# [Assignment]
Print the data below exactly, but only the lines from the one containing "(aluImm_beyond _ _ _ h1 h2)⟩" down to the one containing "x with opsUsed", inclusive.

(Saved entries)
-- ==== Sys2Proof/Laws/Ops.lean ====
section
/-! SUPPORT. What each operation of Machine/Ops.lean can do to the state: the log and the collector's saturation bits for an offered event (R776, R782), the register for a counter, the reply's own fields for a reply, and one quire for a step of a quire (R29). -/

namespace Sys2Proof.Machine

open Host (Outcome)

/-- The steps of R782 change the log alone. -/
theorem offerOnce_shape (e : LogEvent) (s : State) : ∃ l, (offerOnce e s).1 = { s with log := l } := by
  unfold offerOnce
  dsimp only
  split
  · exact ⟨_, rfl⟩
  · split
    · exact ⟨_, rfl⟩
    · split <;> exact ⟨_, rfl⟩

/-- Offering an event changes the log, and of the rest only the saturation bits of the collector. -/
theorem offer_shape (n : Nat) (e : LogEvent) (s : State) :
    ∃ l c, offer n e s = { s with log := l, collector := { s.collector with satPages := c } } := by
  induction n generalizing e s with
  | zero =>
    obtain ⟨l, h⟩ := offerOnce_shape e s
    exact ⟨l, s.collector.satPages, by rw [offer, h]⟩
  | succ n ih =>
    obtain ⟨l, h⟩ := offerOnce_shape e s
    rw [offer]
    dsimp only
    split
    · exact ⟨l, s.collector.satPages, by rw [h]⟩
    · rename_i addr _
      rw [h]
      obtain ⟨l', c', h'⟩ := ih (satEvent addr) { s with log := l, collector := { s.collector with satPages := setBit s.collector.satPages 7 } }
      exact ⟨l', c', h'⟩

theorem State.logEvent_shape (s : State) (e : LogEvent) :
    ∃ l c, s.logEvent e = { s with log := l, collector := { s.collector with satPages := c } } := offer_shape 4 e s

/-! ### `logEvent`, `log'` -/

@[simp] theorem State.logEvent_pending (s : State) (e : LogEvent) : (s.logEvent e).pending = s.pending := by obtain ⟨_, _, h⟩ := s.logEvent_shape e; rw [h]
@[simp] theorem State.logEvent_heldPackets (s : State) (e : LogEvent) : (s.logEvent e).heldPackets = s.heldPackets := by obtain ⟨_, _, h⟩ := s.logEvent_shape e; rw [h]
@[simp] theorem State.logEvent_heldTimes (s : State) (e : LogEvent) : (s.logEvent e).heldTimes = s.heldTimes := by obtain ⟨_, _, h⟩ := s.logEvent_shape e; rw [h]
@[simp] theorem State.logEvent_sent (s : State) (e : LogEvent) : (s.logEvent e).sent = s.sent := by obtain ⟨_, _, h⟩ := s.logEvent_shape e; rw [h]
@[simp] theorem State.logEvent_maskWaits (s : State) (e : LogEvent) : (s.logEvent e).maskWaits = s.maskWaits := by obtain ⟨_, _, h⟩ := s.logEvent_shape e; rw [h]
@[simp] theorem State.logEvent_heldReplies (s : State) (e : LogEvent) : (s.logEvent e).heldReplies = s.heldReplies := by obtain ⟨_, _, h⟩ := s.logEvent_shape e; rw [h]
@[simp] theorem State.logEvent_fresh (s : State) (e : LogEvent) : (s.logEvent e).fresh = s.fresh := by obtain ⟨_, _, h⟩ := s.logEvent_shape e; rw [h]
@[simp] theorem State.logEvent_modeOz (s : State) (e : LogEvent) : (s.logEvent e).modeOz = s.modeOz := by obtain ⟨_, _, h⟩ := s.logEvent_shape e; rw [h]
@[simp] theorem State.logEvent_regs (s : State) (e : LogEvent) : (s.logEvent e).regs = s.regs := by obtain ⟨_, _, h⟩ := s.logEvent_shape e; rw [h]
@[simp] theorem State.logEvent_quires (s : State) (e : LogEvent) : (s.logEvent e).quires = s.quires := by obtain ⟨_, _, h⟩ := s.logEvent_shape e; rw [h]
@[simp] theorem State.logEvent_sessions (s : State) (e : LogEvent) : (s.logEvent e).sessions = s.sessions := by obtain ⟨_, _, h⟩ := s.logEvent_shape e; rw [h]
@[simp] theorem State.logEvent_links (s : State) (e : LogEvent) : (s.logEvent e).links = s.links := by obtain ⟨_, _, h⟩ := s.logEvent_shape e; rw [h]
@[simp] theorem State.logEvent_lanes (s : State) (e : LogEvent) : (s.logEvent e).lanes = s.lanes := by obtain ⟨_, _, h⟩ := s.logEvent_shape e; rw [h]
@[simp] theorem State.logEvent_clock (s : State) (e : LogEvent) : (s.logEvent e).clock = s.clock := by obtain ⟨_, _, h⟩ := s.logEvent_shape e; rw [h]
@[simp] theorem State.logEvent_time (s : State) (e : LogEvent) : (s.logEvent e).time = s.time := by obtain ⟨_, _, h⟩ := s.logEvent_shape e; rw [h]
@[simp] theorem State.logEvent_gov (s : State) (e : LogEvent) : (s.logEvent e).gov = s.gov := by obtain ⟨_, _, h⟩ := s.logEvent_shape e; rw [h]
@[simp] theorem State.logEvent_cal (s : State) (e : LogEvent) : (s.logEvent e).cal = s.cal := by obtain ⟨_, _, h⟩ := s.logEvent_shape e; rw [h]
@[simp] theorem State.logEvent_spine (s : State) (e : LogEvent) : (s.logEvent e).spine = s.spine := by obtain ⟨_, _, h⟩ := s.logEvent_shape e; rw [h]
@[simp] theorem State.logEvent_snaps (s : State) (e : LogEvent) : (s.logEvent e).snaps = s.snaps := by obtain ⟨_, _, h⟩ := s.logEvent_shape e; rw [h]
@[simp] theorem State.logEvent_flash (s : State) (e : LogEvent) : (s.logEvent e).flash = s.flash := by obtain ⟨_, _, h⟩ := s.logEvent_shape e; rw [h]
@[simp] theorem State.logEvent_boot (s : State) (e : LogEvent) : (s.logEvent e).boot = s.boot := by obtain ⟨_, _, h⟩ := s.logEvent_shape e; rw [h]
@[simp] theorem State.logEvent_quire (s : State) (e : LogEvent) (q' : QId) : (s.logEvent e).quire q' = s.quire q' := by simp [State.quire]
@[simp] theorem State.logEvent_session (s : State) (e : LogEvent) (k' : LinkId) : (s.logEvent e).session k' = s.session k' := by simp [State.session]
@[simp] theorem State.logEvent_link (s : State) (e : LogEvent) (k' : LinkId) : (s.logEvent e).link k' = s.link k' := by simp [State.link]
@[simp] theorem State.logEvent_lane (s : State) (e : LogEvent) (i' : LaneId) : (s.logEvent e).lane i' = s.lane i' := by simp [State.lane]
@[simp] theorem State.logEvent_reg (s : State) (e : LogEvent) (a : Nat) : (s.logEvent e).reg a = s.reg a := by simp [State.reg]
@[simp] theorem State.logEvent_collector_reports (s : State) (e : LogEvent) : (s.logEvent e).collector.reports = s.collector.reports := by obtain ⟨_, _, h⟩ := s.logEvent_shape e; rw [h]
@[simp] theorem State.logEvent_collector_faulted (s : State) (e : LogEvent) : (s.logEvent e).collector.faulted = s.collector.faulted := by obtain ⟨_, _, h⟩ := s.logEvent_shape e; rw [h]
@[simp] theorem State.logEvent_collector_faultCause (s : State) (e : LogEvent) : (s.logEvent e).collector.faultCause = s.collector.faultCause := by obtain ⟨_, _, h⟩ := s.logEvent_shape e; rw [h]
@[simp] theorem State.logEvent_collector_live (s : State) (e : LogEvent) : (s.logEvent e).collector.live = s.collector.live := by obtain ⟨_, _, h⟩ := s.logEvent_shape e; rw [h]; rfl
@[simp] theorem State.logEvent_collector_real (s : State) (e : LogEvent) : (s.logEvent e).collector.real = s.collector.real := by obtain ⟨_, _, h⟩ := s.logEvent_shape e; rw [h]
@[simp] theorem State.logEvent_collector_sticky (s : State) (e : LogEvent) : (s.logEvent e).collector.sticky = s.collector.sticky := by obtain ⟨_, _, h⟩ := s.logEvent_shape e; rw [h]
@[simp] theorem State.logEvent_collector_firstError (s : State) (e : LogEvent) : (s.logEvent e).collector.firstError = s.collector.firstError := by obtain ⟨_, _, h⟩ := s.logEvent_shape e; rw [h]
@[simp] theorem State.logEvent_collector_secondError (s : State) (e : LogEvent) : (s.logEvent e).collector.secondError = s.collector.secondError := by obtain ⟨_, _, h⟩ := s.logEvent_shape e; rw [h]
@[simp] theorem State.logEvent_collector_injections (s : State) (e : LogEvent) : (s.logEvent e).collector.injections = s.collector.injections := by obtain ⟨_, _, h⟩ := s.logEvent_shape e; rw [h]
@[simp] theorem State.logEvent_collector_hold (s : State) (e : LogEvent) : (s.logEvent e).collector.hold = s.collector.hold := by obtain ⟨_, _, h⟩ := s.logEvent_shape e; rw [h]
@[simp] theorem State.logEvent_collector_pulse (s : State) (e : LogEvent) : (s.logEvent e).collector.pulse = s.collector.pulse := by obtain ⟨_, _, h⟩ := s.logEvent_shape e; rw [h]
...
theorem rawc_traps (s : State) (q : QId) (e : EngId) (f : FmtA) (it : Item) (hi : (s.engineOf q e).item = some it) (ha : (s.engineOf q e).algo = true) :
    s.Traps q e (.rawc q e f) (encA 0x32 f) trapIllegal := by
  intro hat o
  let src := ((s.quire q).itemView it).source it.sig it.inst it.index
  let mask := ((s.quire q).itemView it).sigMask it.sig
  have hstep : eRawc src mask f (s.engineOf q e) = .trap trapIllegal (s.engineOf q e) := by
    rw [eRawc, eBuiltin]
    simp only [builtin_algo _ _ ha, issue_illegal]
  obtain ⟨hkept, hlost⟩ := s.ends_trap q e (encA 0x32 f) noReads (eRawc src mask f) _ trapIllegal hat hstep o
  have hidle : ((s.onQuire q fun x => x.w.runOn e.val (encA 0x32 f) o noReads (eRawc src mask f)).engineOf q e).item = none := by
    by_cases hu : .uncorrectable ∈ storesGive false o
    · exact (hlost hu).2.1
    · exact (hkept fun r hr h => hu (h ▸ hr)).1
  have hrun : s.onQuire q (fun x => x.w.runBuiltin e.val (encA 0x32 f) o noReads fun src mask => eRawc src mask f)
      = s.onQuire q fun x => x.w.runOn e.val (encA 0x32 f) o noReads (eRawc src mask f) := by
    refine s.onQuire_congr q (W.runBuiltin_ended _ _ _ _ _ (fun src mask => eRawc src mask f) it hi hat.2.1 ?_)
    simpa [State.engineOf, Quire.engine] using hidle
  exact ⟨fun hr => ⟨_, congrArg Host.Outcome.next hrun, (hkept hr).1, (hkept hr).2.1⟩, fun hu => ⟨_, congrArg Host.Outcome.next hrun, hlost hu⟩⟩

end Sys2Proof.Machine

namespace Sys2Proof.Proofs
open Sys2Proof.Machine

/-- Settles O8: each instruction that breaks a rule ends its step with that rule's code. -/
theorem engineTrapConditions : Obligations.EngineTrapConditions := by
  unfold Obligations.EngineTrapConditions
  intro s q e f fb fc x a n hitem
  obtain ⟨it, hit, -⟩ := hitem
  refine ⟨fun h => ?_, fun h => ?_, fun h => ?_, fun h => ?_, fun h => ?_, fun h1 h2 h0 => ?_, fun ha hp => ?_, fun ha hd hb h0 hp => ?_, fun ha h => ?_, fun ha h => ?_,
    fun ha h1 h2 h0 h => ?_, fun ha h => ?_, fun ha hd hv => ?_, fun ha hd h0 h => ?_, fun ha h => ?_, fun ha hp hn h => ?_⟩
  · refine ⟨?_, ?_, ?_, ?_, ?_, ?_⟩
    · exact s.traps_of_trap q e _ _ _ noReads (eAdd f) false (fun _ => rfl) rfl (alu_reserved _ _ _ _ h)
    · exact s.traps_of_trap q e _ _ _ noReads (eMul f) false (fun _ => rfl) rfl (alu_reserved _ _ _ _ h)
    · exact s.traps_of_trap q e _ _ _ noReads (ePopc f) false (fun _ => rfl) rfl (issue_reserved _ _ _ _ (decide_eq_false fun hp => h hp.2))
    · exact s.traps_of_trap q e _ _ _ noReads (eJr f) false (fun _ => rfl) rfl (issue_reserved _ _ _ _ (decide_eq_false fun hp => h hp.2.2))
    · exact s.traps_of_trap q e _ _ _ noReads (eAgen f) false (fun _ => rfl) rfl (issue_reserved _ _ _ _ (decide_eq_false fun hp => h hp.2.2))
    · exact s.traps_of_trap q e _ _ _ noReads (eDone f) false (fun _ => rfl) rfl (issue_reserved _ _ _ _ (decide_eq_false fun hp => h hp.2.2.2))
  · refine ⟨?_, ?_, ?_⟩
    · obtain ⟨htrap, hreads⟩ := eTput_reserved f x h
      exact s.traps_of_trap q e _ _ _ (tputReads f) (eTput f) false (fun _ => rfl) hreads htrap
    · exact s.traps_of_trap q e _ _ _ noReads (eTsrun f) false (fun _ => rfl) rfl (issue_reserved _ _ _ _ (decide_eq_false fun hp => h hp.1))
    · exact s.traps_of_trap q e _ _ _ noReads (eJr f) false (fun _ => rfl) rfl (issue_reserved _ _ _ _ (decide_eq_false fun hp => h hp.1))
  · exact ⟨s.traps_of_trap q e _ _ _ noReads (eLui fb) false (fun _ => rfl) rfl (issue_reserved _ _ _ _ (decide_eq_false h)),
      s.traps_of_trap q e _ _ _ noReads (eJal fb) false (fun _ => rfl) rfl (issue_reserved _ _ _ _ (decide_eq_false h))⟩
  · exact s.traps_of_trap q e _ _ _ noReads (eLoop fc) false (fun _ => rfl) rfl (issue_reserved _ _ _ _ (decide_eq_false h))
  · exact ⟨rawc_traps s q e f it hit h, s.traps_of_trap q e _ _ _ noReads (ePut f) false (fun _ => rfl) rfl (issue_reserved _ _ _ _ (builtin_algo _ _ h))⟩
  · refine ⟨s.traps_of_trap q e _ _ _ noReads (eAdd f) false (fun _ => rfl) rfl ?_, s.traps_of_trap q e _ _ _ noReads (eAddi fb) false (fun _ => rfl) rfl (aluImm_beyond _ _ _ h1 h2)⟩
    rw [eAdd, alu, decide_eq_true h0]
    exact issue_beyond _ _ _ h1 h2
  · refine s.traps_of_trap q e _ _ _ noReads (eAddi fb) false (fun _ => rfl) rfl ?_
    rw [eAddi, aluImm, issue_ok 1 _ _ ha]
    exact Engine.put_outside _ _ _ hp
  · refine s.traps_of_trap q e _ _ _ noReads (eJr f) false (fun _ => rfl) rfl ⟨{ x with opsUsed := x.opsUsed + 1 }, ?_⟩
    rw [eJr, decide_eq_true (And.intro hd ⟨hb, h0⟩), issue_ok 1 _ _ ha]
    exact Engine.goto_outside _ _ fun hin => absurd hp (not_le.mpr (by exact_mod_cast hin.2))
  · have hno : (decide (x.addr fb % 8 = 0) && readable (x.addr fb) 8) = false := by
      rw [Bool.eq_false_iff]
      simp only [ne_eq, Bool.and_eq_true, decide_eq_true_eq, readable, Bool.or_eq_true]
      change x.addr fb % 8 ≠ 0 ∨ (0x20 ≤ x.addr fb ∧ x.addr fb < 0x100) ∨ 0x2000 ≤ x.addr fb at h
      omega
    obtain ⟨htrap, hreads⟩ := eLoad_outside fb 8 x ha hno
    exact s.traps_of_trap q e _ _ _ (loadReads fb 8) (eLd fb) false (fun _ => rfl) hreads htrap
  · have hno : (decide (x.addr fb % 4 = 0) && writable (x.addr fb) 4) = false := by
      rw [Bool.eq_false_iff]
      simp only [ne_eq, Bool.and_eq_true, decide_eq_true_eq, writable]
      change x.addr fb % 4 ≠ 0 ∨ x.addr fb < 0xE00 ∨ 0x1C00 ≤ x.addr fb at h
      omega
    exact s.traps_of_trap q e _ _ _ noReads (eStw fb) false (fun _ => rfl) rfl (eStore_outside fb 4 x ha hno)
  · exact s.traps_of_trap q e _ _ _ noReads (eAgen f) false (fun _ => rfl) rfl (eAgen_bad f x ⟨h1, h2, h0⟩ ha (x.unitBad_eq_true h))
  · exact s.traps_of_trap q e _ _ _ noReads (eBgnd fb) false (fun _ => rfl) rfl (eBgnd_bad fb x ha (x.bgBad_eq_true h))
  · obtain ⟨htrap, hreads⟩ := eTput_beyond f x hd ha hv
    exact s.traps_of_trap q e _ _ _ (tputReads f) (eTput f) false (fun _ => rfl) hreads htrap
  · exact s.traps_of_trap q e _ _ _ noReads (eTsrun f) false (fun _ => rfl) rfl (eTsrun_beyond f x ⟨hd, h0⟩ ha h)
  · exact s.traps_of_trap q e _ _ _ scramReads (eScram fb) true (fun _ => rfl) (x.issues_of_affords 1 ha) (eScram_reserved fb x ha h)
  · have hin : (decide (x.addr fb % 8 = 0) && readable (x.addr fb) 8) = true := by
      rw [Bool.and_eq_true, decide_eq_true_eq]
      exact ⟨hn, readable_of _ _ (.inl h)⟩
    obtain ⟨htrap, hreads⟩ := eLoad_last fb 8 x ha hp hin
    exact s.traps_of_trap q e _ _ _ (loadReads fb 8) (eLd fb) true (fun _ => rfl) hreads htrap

# [Expected answer]
  · refine ⟨s.traps_of_trap q e _ _ _ noReads (eAdd f) false (fun _ => rfl) rfl ?_, s.traps_of_trap q e _ _ _ noReads (eAddi fb) false (fun _ => rfl) rfl (aluImm_beyond _ _ _ h1 h2)⟩
    rw [eAdd, alu, decide_eq_true h0]
    exact issue_beyond _ _ _ h1 h2
  · refine s.traps_of_trap q e _ _ _ noReads (eAddi fb) false (fun _ => rfl) rfl ?_
    rw [eAddi, aluImm, issue_ok 1 _ _ ha]
    exact Engine.put_outside _ _ _ hp
  · refine s.traps_of_trap q e _ _ _ noReads (eJr f) false (fun _ => rfl) rfl ⟨{ x with opsUsed := x.opsUsed + 1 }, ?_⟩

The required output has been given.